> [What you are asked to do]: Could you show each line of the records that contains the word "whose"?

[Collected data]
-- ==== Sys2Proof/Machine/RegFile.lean ====
section
/-! DEFINITION. Register space: what a write of each register does, dispatched to the operations of its chapter, and
reads and writes of register space as a target answers them (R8 to R11, R30 to R32, R140, R436 to R438). -/

namespace Sys2Proof.Machine

/-! ### Writes held from a final check (R186) -/

/-- A FINAL flip names cup n, in RUN or on its way there, whose firm grant a write takes away. -/
def State.firmHeld (s : State) (n : Nat) (v : Word) (e : Nat) : Bool :=
  decide (n < 192) && s.finalFlip n e && (s.cupState n == 2 || s.cupTarget n == 2) && s.flag ⟨.urnCl, n, 0⟩ 31 && !bit v 31

/-- A FINAL flip names the quadrant's cup, whose divider grants a write takes away. -/
def State.divHeld (s : State) (p j : Nat) (v : Word) (e : Nat) : Bool :=
  bits (s.reg ⟨.leafDivgrant, p, j⟩ &&& ~~~ v) 15 0 != 0 && ((s.cupsOfLeaf p)[j]?).any fun c => s.finalFlip c e

/-- A write of URN_CL[n] by master m. -/
def State.putUrnCl (s : State) (m n : Nat) (v : Word) : State :=
  s.holdOr (s.firmHeld n v) (.registerWrite m (0xF000020100 + 4 * n) 4 v) fun s => s.writeUrnCl n v

/-- A write of LEAF_DIVGRANT[j] of leaf p by master m. -/
def State.putDivgrant (s : State) (m p j : Nat) (v : Word) : State :=
  s.holdOr (s.divHeld p j v) (.registerWrite m (0xF000D00080 + 0x1000 * p + 4 * j) 4 v) fun s => s.divgrantWrite p j v

/-- Makes a held write again, which a FINAL entry of a later tick may hold on (R186). -/
def State.applyHeld (s : State) : Instr → State
  | .cupStateReq m c v => s.writeStateReq m c v
  | .cupBdrvWrite m c sd v => s.writeBdrv m c sd v
  | .cupBrdReqWrite m c sd v => s.writeBrdReq m c sd v
  | .tenantCreate m n => s.putTcmd m (tcmdWord 1 n.val)
  | .registerWrite m a _ v =>
    match s.ownerAt (a - 0xF000000000) with
    | some k => match k.name with
      | .urnCl => s.putUrnCl m k.i v
      | .leafDivgrant => s.putDivgrant m k.i k.j v
      | _ => s
    | none => s
  | _ => s

/-- SP_HELD_WRITES_APPLY (R186): writes held to tick EXEC are applied at EXEC + 1. -/
def execSpHeldWritesApply (s : State) : Host.Outcome State Fault Refusal :=
  s.whenLive fun s =>
    let due := s.heldWrites.filter fun e => e.1 < s.tick
    due.foldl (fun (s : State) e => s.applyHeld e.2) { s with heldWrites := s.heldWrites.filter fun e => s.tick ≤ e.1 }

/-! ### Writes by block -/

/-- DEV, CLK and URN. -/
def State.writeDev (s : State) (m : Nat) (k : RegKey) (v : Word) : State :=
  match k.name with
  | .devToken => s.writeToken m v
  | .devHeartbeat => s.writeHeartbeat m
  | .devTcmd => s.putTcmd m v
  | .urnBudget => s.writeBudget v
  | .urnCl => s.putUrnCl m k.i v
  | _ => s.plainWrite k v

/-- STR, CAD and MNT; the last budget is read-only. -/
def State.writeStr (s : State) (w : Nat) (k : RegKey) (v : Word) : State :=
  match k.name with
  | .strErrctl => s.writeErrctl v
  | .strEvpop => s.writeEvpop w v
  | .strIrqack => s.writeIrqack w v
  | .strInj => s.writeInj v
  | .strInjWord => s.writeInjWord v
  | .strSrc => s.writeSrc k.i v
  | .cadSel => s.writeCadSel w v
  | .mntBudget => if k.i = 3 then s else s.plainWrite k v
  | _ => s.plainWrite k v

/-- TICK. -/
def State.writeTick (s : State) (k : RegKey) (v : Word) : State :=
  match k.name with
  | .timeCtl => s.writeTimeCtl v
  | .timeAdj => s.writeAdj v
  | .timeStep => s.writeStep v
  | .timeSetSecHi => s.writeSet v
  | .spCtl => s.writeSpCtl k.i v
  | .spTickLo | .spTickHi | .spArg => s.writeSpReg k v
  | .spCmd => s.writeSpCmd v
  | _ => s.plainWrite k v

/-- IMG and HCE: context 0 is hidden. -/
def State.writeImg (s : State) (m w : Nat) (k : RegKey) (v : Word) : State :=
  match k.name with
  | .imgCmd => s.writeImgCmd m w v
  | .imgJdata => s.writeJdata m v
  | .imgLibent => s.writeLibent w v
  | .hceCtl => s.writeHceCtl v
  | .hceCtx => s.writeHceCtx k.i v
  | .hceCmd => s.writeHceCmd m k.i v
  | .hceDesc | .hceDescHi => if k.i = 0 then s else s.plainWrite k v
  | _ => s.plainWrite k v

/-- CAS and INF; range 0 is hidden. -/
def State.writeInf (s : State) (m w : Nat) (k : RegKey) (v : Word) : State :=
  match k.name with
  | .casCmd => s.writeCasCmd v
  | .casSlink => s.writeSlink v
  | .casMembers => s.writeMembers k.j v
  | .infRngCtl | .infRngBase | .infRngLimit => if k.i = 0 then s else s.plainWrite k v
  | .infRngRights => s.writeRights (w == 0) k.i k.j v
  | .infRngCmd => s.writeRngCmd m v
  | .infBktCfg => s.writeBucket k.i v
  | _ => s.plainWrite k v

/-- CUP and LEAF. -/
def State.writeCup (s : State) (m : Nat) (k : RegKey) (v : Word) : State :=
  let c : Fin 192 := Fin.ofNat 192 k.i
  match k.name with
  | .cupStateReq => s.writeStateReq m c v
  | .cupLoadCmd => s.writeLoadCmd m k.i v
  | .cupBrdReq => s.writeBrdReq m c (Fin.ofNat 4 k.j) v
  | .cupBdrv => s.writeBdrv m c (Fin.ofNat 4 k.j) v
  | .cupCap => s.writeCap k.i v
  | .cupRbCmd => s.writeRbCmd m k.i v
  | .leafDiv => s.writeDiv k.i k.j v
  | .leafDivgrant => s.putDivgrant m k.i k.j v
  | _ => s.plainWrite k v

/-- TRAY and its collectors. -/
def State.writeTray (s : State) (w : Nat) (k : RegKey) (v : Word) : State :=
  match k.name with
  | .rsvCmd => s.writeRsvCmd v
  | .traySent => s.writeStreamDomain w k.i v
  | .trayQg => s.writeQueueGrant v
  | .colCfg => s.writeColCfg k.i v
  | .colVec => s.writeVec k.i k.j v
  | .colExpect => s.writeExpect k.i k.j v
  | .colPop => s.writePop k.i v
  | _ => s.plainWrite k v

/-- QUAD: the registers of an engine that another quad's serves ignore writes (R205). -/
def State.writeQuad (s : State) (m : Nat) (k : RegKey) (v : Word) : State :=
  match k.name with
  | .lnCtl => s.writeLnCtl k.i v
  | .lnTxeq => s.writeTxeq k.i v
  | .lnEscan => s.writeEscan m k.i v
  | .rawCtl => s.writeRawCtl k.i v
  | .clsSel => if s.ethByEven k.i then s else s.writeClsSel k.i v
  | .clsAct => if s.ethByEven k.i then s else s.writeClsAct k.i v
  | .pacCfg => if s.ethByEven k.i then s else s.writePacCfg k.i v
  | .mrgCfg => if s.ethByEven k.i then s else s.writeMrgCfg k.i k.j v
  | .clsKey | .clsAddr | .clsDefault | .pacSel | .pacStreams | .pacTrs | .mrgSel =>
    if s.ethByEven k.i then s else s.plainWrite k v
  | _ => s.plainWrite k v

/-- STK, its pseudo-channels and real-time ports, and CPU; BOOT holds while the core runs. -/
def State.writeStk (s : State) (w : Nat) (k : RegKey) (v : Word) : State :=
  match k.name with
  | .stkCtl => s.writeStkCtl k.i v
  | .stkCgStart => s.writeCg k.i false v
  | .stkCgCfg => s.writeCg k.i true v
  | .stkWaymask => s.writeWaymask k.i k.j v
  | .pchCtl => s.writePchCtl k.i v
  | .rtpCfg => s.writeRtpCfg k.i v
  | .rtpBind | .rtpBase | .rtpBaseHi | .rtpRing | .rtpStart | .rtpStartHi | .rtpPeriod | .rtpPeriodHi | .rtpInterval
  | .rtpStat =>
    s.writeRtpReg (w == 0) k v
  | .cpuCtl => s.writeCpuCtl k.i v
  | .cpuMsip => s.writeMsip k.i v
  | .cpuMtimecmp | .cpuMtimecmpHi => s.writeTimeCmp k v
  | .cpuPin => s.writePin k.i v
  | .cpuBoot | .cpuBootHi => if s.coreRuns k.i then s else s.plainWrite k v
  | _ => s.plainWrite k v

/-- DBG but for DBG_CTL: DBG_INSN is kept though it reads zero. -/
def State.writeDbg (s : State) (k : RegKey) (v : Word) : State :=
  match k.name with
  | .dbgCtl => s
  | .dbgInsn => s.setReg k v
  | _ => s.plainWrite k v

/-- A write of a register that its window lets pass: by the acting master m, through window w. -/
def State.putReg (s : State) (m w : Nat) (k : RegKey) (v : Word) : State :=
  match blkOf k.name with
  | .dev | .clk | .urn => s.writeDev m k v
  | .str | .cad | .mnt => s.writeStr w k v
  | .tick => s.writeTick k v
  | .img | .hce => s.writeImg m w k v
  | .cas | .inf => s.writeInf m w k v
  | .cup | .leaf => s.writeCup m k v
  | .tray | .col => s.writeTray w k v
  | .lane | .port => s.writeQuad m k v
  | .stk | .pch | .cpu => s.writeStk w k v
  | .dbg => s.writeDbg k v
  | .rtr | .pcie => s

/-! ### What the register itself refuses -/

/-- The tenant whose window is w. -/
def winTenant (w : Nat) : Nat := w - 1

/-- The master that acts for an access through window w: the owner's masters act in a tenant's window as its function. -/
def State.acting (s : State) (m w : Nat) : Nat :=
  if w = 0 ∨ s.midDomain m = some (windowDom w) then m else domMid (windowDom w)

/-- A DBG register whose window belongs to another master's session (R417). -/
def State.boundKey (s : State) (m : Nat) (k : RegKey) : Bool := blkOf k.name == .dbg && s.dbgBound m k.i

/-- A write that the register refuses for its value (R142, R293, R309). -/
def State.valueDenied (s : State) (m : Nat) (k : RegKey) (v : Word) : Bool :=
  match k.name with
  | .cupSin | .cupSout => s.bindDenied m v
  | .cupLoadCmd => s.loadDenied k.i v
  | .infRngCmd => s.rngDenied m v
  | _ => false

/-- Whether window w lets master m read register k (R31, R140, R436). -/
def State.mayReadReg (s : State) (m w : Nat) (k : RegKey) : Bool :=
  !s.boundKey m k && !(s.midDomain m).any (fun d => s.colBars d k) &&
    (w == 0 || s.tenantExists (winTenant w) && s.tenantSees (winTenant w) k)

/-- The owner token that a write of register k needs is not master m's (R408). -/
def State.tokenBars (s : State) (m : Nat) (k : RegKey) : Bool :=
  s.lacksToken m && k.name != .devToken && blkOf k.name != .dbg

/-- Whether window w lets master m write register k (R408, R436, R465): a tenant's RIGHTS only for the tenant itself, since
the owner sets its own slot by the range's domain alone (R280). -/
def State.mayWriteReg (s : State) (m w : Nat) (k : RegKey) : Bool :=
  s.mayReadReg m w k && !s.tokenBars m k &&
  (w == 0 || tenantWrites k && (k.name != .infRngRights ||
    (s.range k.i).owner == windowDom w && s.midDomain m == some (windowDom w)))

/-- A master may use window w at all (R140). -/
def State.mayUseWin (s : State) (m w : Nat) : Bool :=
  match s.midDomain m with
  | some d => d == 0x00 || d == 0x01 || (w != 0 && d == windowDom w)
  | none => false

/-! ### The target's answers -/

/-- A write of a register through window w: the state and the response code. -/
def State.regPut (s : State) (put : State → Nat → Nat → RegKey → Word → State) (m w : Nat) (k : RegKey) (v : Word) :
    State × Code :=
  if !s.mayReadReg m w k || s.tokenBars m k then (s, .denied)
  else if s.keyGone k then (s, .retired)
  else if !s.mayWriteReg m w k then (s, .denied)
  else
    let a := s.acting m w
    if s.valueDenied a k v then (s, .denied)
    else
      let s := if blkOf k.name == .dbg then s.touchSession m k.i else s
      (put s (if blkOf k.name == .dbg then m else a) w k v, .ok)

/-- A read of a register through window w: the state, the code and the word. -/
def State.regGet (s : State) (m w : Nat) (k : RegKey) : State × Code × Word :=
  if !s.mayReadReg m w k then (s, .denied, 0)
  else if s.keyGone k then (s, .retired, 0)
  else
    let v := s.readValue m w k
    let s := if blkOf k.name == .dbg then s.touchSession m k.i else s
    (s.readEffect m w k, .ok, v)

/-- An offset of the owner window lies in the block of a cup that answers RETIRED (R22, R24), to a misaligned access too
(log entry 111). -/
def State.goneAt (s : State) (o : Nat) : Bool :=
  decide (0x0100000 ≤ o ∧ o < 0x0D00000) && s.cupGone ((o - 0x0100000) / 0x10000)

/-- An offset of window w lies in the block of a cup of its tenant's that answers RETIRED. -/
def State.goneIn (s : State) (w o : Nat) : Bool :=
  decide (o < 0x0C00000) && s.tenantExists (winTenant w) && s.cupDom (o / 0x10000) == windowDom w && s.cupGone (o / 0x10000)

/-- A write to register space, w 0 the owner window, at offset o of a window (R8, R10, R438). -/
def State.spaceWrite (s : State) (put : State → Nat → Nat → RegKey → Word → State) (m w o : Nat) (data : List Byte) :
    State × Code :=
  if !s.mayUseWin m w then (s, .denied)
  else
    let good := o % 4 = 0 ∧ data.length = 4
    if w = 0 then
      match if good then s.ownerAt o else none with
      | some k => s.regPut put m 0 k (wordOf data)
      | none => (s, if s.lacksToken m then .denied else if s.goneAt o then .retired else .ok)
    else
      match if good then s.tenantAt (winTenant w) o else none with
      | some k => s.regPut put m w k (wordOf data)
      | none => (s, if good ∧ s.goneIn w o = true then .retired else .denied)

/-- A read of register space (R8, R10, R438). -/
def State.spaceRead (s : State) (m w o len : Nat) : State × Code × List Byte :=
  if !s.mayUseWin m w then (s, .denied, [])
  else
    let good := o % 4 = 0 ∧ len = 4
    if w = 0 then
      match if good then s.ownerAt o else none with
      | some k => match s.regGet m 0 k with
        | (s, .ok, v) => (s, .ok, wordBytes v)
        | (s, c, _) => (s, c, [])
      | none => if s.goneAt o then (s, .retired, []) else (s, .ok, List.replicate len 0)
    else
      match if good then s.tenantAt (winTenant w) o else none with
      | some k => match s.regGet m w k with
        | (s, .ok, v) => (s, .ok, wordBytes v)
        | (s, c, _) => (s, c, [])
      | none => (s, if good ∧ s.goneIn w o = true then .retired else .denied, [])

end Sys2Proof.Machine
end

> [Finished exercise]:
/-- A FINAL flip names cup n, in RUN or on its way there, whose firm grant a write takes away. -/
/-- A FINAL flip names the quadrant's cup, whose divider grants a write takes away. -/
/-- The tenant whose window is w. -/
/-- A DBG register whose window belongs to another master's session (R417). -/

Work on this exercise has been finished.